VII FESPIC Games
- Host city: Bangkok, Thailand
- Motto: Equality in one world
- Nations: 34
- Athletes: 2,258
- Events: 464 in 15 sports
- Opening: 10 January
- Closing: 16 January
- Opened by: Maha Vajiralongkorn Crown Prince of Thailand
- Main venue: Thammasat Stadium
- Website: fespicgames.net

= 1999 FESPIC Games =

7th FESPIC Games

The 1999 FESPIC Games, officially known as the 7th FESPIC Games, was an Asia-Pacific disabled multi-sport event held in Bangkok, Thailand from 10 to 16 January 1999, 20 days after the 1998 Asian Games. It was one of the two FESPIC Games to have held at the same host city as the Asian Games, the other being the 2002 FESPIC Games in Busan, South Korea.

It was the first time Thailand hosted the games. Thailand is the sixth FESPIC organisation member to host the FESPIC games after Japan, Australia, Hong Kong, Indonesia and China. Around 2,258 athletes from 34 nations competed at the games which featured 464 events in 15 sports. The games was opened by the Crown Prince of Thailand, Maha Vajiralongkorn at the Thammasat Stadium.

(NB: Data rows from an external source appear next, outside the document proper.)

/-- The host, or the remote package, can be reached (R390). -/
def State.reaches (s : State) (part pa : Nat) : Bool :=
  match prange s pa with
  | .pritch => (s.linkFor part pa).isSome
  | _ => true

/-- The XOR of the five-bit groups of a 33-bit value (R259). -/
def fold5 (v : Nat) : Nat := (List.range 7).foldl (fun acc i => acc ^^^ field v (5 * i) 5) 0

/-- `k` elements drawn from a pool, one after another. -/
def drawFrom (pick : Nat → Nat) : Nat → List Nat → List Nat
  | 0, _ => []
  | k + 1, pool =>
    match pool[pick k % pool.length]? with
    | some x => x :: drawFrom pick k (pool.erase x)
    | none => []

/-- The `k` enabled units of `n` physical ones, in ascending order; all of them where k reaches n. -/
def enabledUnits (pick : Nat → Nat) (n k : Nat) : List Nat :=
  if n ≤ k then List.range n else (List.range n).filter ((drawFrom pick k (List.range n)).contains ·)

/-- The enabled physical cores of a die, E of its 68 (R1): the order of the logical numbers d·E to d·E + E − 1. -/
def Package.cores (g : Package) (d : Nat) : List Nat := enabledUnits (Config.pickCore d) 68 g.coresPerDie

/-- The enabled physical stacks, S of the 12 (R259). -/
def Package.stacks (g : Package) : List Nat := enabledUnits Config.pickStack 12 g.stackCount

/-- The die and the physical core of a logical core (R1). -/
def Package.physicalCore (g : Package) (core : Nat) : Nat × Nat :=
  (core / g.coresPerDie, (g.cores (core / g.coresPerDie)).getD (core % g.coresPerDie) 0)

/-- The units of a list as a mask. -/
def unitMask (us : List Nat) : Nat := us.foldl (fun m u => m + 2 ^ u) 0

/-- The die beside which the enabled stack of an address sits (R259). -/
def dieOf (s : State) (pa : Nat) : Nat := s.pkg.stacks.getD (pa / 1024 % s.pkg.stackCount) 0 / 3

/-- The home slice of an HBM address (R259), 0 to 127. -/
def homeSlice (s : State) (pa : Nat) : Nat := 32 * dieOf s pa + fold5 (field pa 7 33)

/-! ### Bytes as they stand at their home -/

/-- A stored byte, undefined pages included. (DESIGN CHOICE, log entry 76) -/
def State.storedByte (s : State) (pa : Nat) : Byte :=
  match s.undef.find (pa / 65536) with
  | some u => if u.written.contains pa then Memory.get s.mem pa else Config.freeByte u.nonce pa
  | none => Memory.get s.mem pa

/-- A number of `n` stored bytes, little-endian (R5). -/
def State.stored (s : State) (pa n : Nat) : Nat := leNat ((List.range n).map fun i => s.storedByte (pa + i))

/-- A change of one die's Sluice. -/
def State.modSluice (s : State) (d : Nat) (f : Sluice → Sluice) : State := { s with sluices := s.sluices.modify d f }

/-- The block of an address is a record. -/
def State.isRecord (s : State) (pa : Nat) : Bool := s.sluices.any fun d => d.records.contains (pa / 64 * 64)

/-- The bits of a record's byte that are no reserved bits (R344). -/
def recordBits (o : Nat) : Byte :=
  match o with
  | 0x0F => 0x07
  | 0x10 => 0x1F
  | 0x11 => 0x7F
  | 0x12 | 0x13 | 0x14 | 0x15 | 0x16 | 0x17 => 0
  | _ => 0xFF

/-- A byte of a held record, which plain writes do not change (R345). -/
def State.inHeldRecord (s : State) (pa : Nat) : Bool := s.isRecord pa && (s.storedByte (pa / 64 * 64 + 16)).getLsbD 4

/-- A stored byte written; a record's reserved bits stay 0 (R7, R344). (DESIGN CHOICE, log entry 84) -/
def State.storeByte (s : State) (pa : Nat) (b : Byte) : State :=
  let b := if s.isRecord pa then b &&& recordBits (pa % 64) else b
  { s with
    mem := Memory.set s.mem pa b
    undef := s.undef.change (pa / 65536) fun u =>
      if u.keyless then u else { u with written := pa :: u.written.filter (· != pa) } }

/-- Bytes stored from an address on. -/
def State.storeBytes (s : State) (pa : Nat) : List Byte → State
  | [] => s
  | b :: bs => (s.storeByte pa b).storeBytes (pa + 1) bs

/-! ### Format-region views (R264–R266) -/

/-- The view format of a region: f32, f16 or bf16. -/
def Region.viewFmt (r : Region) : Fmt := fmtOf r.vfmt

/-- Bytes of a view element. -/
def Region.vsize (r : Region) : Nat := r.viewFmt.width / 8

/-- Bits of a stored element by the FMT codes of R208. -/
def fmtBits (fmt : Nat) : Nat :=
  match fmt with
  | 0 => 32 | 1 => 16 | 2 => 16 | 3 => 8 | 4 => 8 | 5 => 4 | 6 => 8 | 7 => 4 | 8 => 8 | _ => 4

/-- The floating format of an FMT code's elements; integers have none. -/
def fmtFloat (fmt : Nat) : Option Fmt :=
  match fmt with
  | 0 => some .f32 | 1 => some .f16 | 2 => some .bf16 | 3 => some .e4m3 | 4 => some .e5m2 | 5 => some .e2m1
  | 8 => some .e4m3 | 9 => some .e2m1 | _ => none

/-- The address of the byte that holds stored element e, and the bit at which it starts. -/
def elemAt (base fmt e : Nat) : Nat × Nat :=
  let b := fmtBits fmt
  if b = 4 then (base + e / 2, 4 * (e % 2)) else (base + e * (b / 8), 0)

/-- The bits of stored element e. -/
def State.elemBits (s : State) (base fmt e : Nat) : Nat :=
  let (a, sh) := elemAt base fmt e
  let b := fmtBits fmt
  if b = 4 then field (s.storedByte a).toNat sh 4 else s.stored a (b / 8)

/-- An exact product of a block scale and an element (R51). -/
def scaleMul (sc el : FVal) : FVal :=
  match sc, el with
  | .nan, _ => .nan
  | _, .nan => .nan
  | sc, el => if sc.isZero then .fin el.sign 0 0 false else mulF sc el

/-- The exact value of stored bits by FMT code (R45, R49), without scale. -/
def elemVal (fmt bs : Nat) : FVal :=
  match fmtFloat fmt with
  | some F => decodeF F bs
  | none => .ofInt (sgn (fmtBits fmt) bs)

/-- A value in the view format: exact where R265 decodes exactly; beyond the range it is ±∞, and a value that the format does
not hold is rounded to nearest even. (DESIGN CHOICE, log entry 115) -/
def viewEncode (F : Fmt) (v : FVal) : Nat :=
  match v with
  | .nan | .indet => F.nanBits
  | .inf n => F.signed n F.infBits
  | .fin n m e st => (roundFin F .rn 0 n m e st).1

/-- View element e of a region as its bits; undefined where its scale was written since its decode (R266).
(DESIGN CHOICE, log entry 2) -/
def State.viewElem (s : State) (n : Nat) (r : Region) (e : Nat) : Nat :=
  if r.stale.contains e then (Config.freeWord s.fresh (n * 2 ^ 40 + e)).toNat % 2 ^ r.viewFmt.width
  else
    let v := elemVal r.sfmt (s.elemBits r.sbase r.sfmt e)
    let v := if r.sfmt = 8 || r.sfmt = 9 then scaleMul (scaleOf (s.stored (r.xbase + 2 * (e / 32)) 2)) v else v
    viewEncode r.viewFmt v

/-- The enabled region that covers a view address. -/
def State.regionAt (s : State) (n pa : Nat) : Option Region :=
  match s.regions[n]? with
  | some r => if r.en && r.vbase ≤ pa && pa < r.vbase + 65536 * r.vpages then some r else none
  | none => none

/-- One byte as a reader at the home sees it: memory, or a decoded view (R265). -/
def State.byteAt (s : State) (pa : Nat) : Byte :=
  match prange s pa with
  | .view n =>
    match s.regionAt n pa with
    | some r =>
      let off := pa - r.vbase
      BitVec.ofNat 8 (field (s.viewElem n r (off / r.vsize)) (8 * (off % r.vsize)) 8)
    | none => Memory.blank
  | _ => s.storedByte pa

/-- `n` bytes at the home. -/
def State.bytesAt (s : State) (pa n : Nat) : List Byte := (List.range n).map fun i => s.byteAt (pa + i)

/-- `n` bytes at the home as a number. -/
def State.read (s : State) (pa n : Nat) : Nat := leNat (s.bytesAt pa n)

/-- A view element rounded into its stored format (R265). -/
def viewStoreBits (r : Region) (e bits : Nat) : Nat :=
  let v := decodeF r.viewFmt bits
  let mode : RMode := if r.dither then .sr else .rn
  let pos := e % 32
  let phase := (r.p0 + e / 32) % 32
  match fmtFloat r.sfmt with
  | some F => (resultF F mode pos phase false false v).1
  | none =>
    let w := fmtBits r.sfmt
    let hi : Int := 2 ^ (w - 1) - 1
    match v with
    | .nan | .indet => 0
    | .inf n => wrapTo w (if n then -hi - 1 else hi)
    | .fin n m ex _ =>
      let q := roundInt mode (dither32 pos phase) n m ex
      wrapTo w (clampTo (-hi - 1, hi) (if n then -(q : Int) else q))

/-- The bits of a stored element written. -/
def State.setElem (s : State) (base fmt e bits : Nat) : State :=
  let (a, sh) := elemAt base fmt e
  let b := fmtBits fmt
  if b = 4 then s.storeByte a (BitVec.ofNat 8 (setField (s.storedByte a).toNat sh 4 bits))
  else s.storeBytes a (leBytes (b / 8) bits)

/-- The view elements that a write of `n` bytes at view offset `off` touches. -/
def viewElems (r : Region) (off n : Nat) : List Nat :=
  if n = 0 then [] else (List.range ((off + n - 1) / r.vsize - off / r.vsize + 1)).map (· + off / r.vsize)

/-- Bytes written through a view: each element merges with its decoded value and is rounded (R265). -/
def State.viewWrite (s : State) (n : Nat) (r : Region) (pa : Nat) (bs : List Byte) : State :=
  let off := pa - r.vbase
  (viewElems r off bs.length).foldl (fun (acc : State) e =>
    let old := leBytes r.vsize (s.viewElem n r e)
    let new := (List.range r.vsize).map fun i =>
      let p := e * r.vsize + i
      if off ≤ p && p < off + bs.length then bs.getD (p - off) 0 else old.getD i 0
    acc.setElem r.sbase r.sfmt e (viewStoreBits r e (leNat new))) s

/-- The stored data bytes of a region: first address and length. -/
def Region.dataSpan (r : Region) : Nat × Nat :=
  (r.sbase, 65536 * r.vpages / r.vsize * fmtBits r.sfmt / 8)

/-- The scale bytes of a region (NB formats). -/
def Region.scaleSpan (r : Region) : Nat × Nat :=
  (r.xbase, if r.sfmt = 8 || r.sfmt = 9 then 65536 * r.vpages / r.vsize / 32 * 2 else 0)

==Development and preparation==
===Venues===

- Thammasat University (Rangsit Centre)
- Main Stadium (opening and closing ceremonies, Athletics and Football 7-a-side)
- Aquatic Center (Swimming)
- Gymnasium 1 (Wheelchair Basketball, Boccia)
- Gymnasium 2 (Badminton)
- Gymnasium 3 (Sitting Volleyball)
- Gymnasium 4 (Fencing)
- Gymnasium 5 (Table tennis)
- Gymnasium 6 (Goalball)
- Gymnasium 7 (Judo)
- Field 2 (Archery)
- Field 3 (Wheelchair Tennis)
- Basketball Practicing Gymnasium (Powerlifting)

- Huamark
- Shooting Range (Shooting)

==Symbols==

Siamese Cat, the official mascot of the games.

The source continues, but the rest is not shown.